- **What is being asked**: Across the records below, report how many lines include the word "remote", stating the number alone.

- **Data extract**:
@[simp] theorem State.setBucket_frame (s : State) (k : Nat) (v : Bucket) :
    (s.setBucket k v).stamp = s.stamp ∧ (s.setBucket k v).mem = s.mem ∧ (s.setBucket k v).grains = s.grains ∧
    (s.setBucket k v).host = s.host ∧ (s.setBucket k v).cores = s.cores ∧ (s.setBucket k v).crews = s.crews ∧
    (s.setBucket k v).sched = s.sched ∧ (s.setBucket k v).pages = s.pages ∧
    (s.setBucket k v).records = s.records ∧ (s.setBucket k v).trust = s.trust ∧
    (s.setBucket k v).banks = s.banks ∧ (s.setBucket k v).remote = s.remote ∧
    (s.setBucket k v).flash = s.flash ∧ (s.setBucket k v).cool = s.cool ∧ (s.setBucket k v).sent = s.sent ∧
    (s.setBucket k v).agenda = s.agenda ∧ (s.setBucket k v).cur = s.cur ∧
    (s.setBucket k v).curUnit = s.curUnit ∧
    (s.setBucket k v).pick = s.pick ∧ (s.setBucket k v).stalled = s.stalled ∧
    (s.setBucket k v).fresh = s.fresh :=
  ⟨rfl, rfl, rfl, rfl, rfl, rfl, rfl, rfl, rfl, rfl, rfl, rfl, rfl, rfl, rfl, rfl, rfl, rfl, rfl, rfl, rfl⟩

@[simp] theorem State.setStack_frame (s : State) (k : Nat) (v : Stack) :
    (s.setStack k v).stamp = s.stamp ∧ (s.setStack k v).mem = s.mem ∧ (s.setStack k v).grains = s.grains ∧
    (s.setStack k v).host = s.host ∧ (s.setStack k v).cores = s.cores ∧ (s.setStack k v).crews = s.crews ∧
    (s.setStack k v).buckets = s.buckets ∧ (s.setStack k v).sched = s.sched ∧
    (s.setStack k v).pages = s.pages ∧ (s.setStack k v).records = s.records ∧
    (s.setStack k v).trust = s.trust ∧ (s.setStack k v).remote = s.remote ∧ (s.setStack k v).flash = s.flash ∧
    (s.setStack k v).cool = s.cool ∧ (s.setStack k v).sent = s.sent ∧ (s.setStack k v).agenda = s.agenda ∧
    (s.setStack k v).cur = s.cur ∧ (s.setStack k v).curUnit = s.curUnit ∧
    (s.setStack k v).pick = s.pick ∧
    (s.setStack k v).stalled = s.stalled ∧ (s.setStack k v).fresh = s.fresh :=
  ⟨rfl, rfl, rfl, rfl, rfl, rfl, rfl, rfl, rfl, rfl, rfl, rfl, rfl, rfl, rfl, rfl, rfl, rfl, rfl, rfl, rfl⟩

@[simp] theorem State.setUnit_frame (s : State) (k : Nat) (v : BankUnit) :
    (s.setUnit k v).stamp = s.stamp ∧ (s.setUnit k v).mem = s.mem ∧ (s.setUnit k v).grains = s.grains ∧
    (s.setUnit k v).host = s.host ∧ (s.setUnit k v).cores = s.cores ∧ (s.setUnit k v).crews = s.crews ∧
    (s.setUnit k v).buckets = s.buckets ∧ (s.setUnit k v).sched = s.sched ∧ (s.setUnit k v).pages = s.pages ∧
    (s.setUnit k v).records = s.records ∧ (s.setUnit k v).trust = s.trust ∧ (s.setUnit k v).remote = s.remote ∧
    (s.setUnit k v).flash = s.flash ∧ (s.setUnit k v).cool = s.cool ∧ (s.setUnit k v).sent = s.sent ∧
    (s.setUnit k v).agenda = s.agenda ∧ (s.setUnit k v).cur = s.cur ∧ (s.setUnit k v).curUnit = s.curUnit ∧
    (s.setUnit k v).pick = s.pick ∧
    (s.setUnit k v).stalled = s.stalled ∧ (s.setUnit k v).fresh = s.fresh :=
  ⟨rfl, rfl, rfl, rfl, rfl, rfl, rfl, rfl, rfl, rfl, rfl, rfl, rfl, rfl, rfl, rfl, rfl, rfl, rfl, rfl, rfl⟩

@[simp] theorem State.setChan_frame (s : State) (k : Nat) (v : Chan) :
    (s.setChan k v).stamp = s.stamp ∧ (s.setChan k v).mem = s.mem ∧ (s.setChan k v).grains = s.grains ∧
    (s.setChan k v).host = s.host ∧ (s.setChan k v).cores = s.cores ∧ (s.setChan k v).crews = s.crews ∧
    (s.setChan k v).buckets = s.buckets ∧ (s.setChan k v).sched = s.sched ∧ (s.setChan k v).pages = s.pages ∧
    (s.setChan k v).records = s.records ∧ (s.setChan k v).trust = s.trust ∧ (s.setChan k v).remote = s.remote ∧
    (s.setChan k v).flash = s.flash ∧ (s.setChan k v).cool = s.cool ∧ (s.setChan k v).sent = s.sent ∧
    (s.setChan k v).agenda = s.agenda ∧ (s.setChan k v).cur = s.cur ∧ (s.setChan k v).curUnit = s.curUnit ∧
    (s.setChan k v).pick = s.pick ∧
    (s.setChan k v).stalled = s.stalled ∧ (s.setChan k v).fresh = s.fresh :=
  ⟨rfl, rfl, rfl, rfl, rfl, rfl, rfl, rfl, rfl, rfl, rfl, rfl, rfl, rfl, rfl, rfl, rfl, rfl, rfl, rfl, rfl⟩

- **Output of the exercise**: 4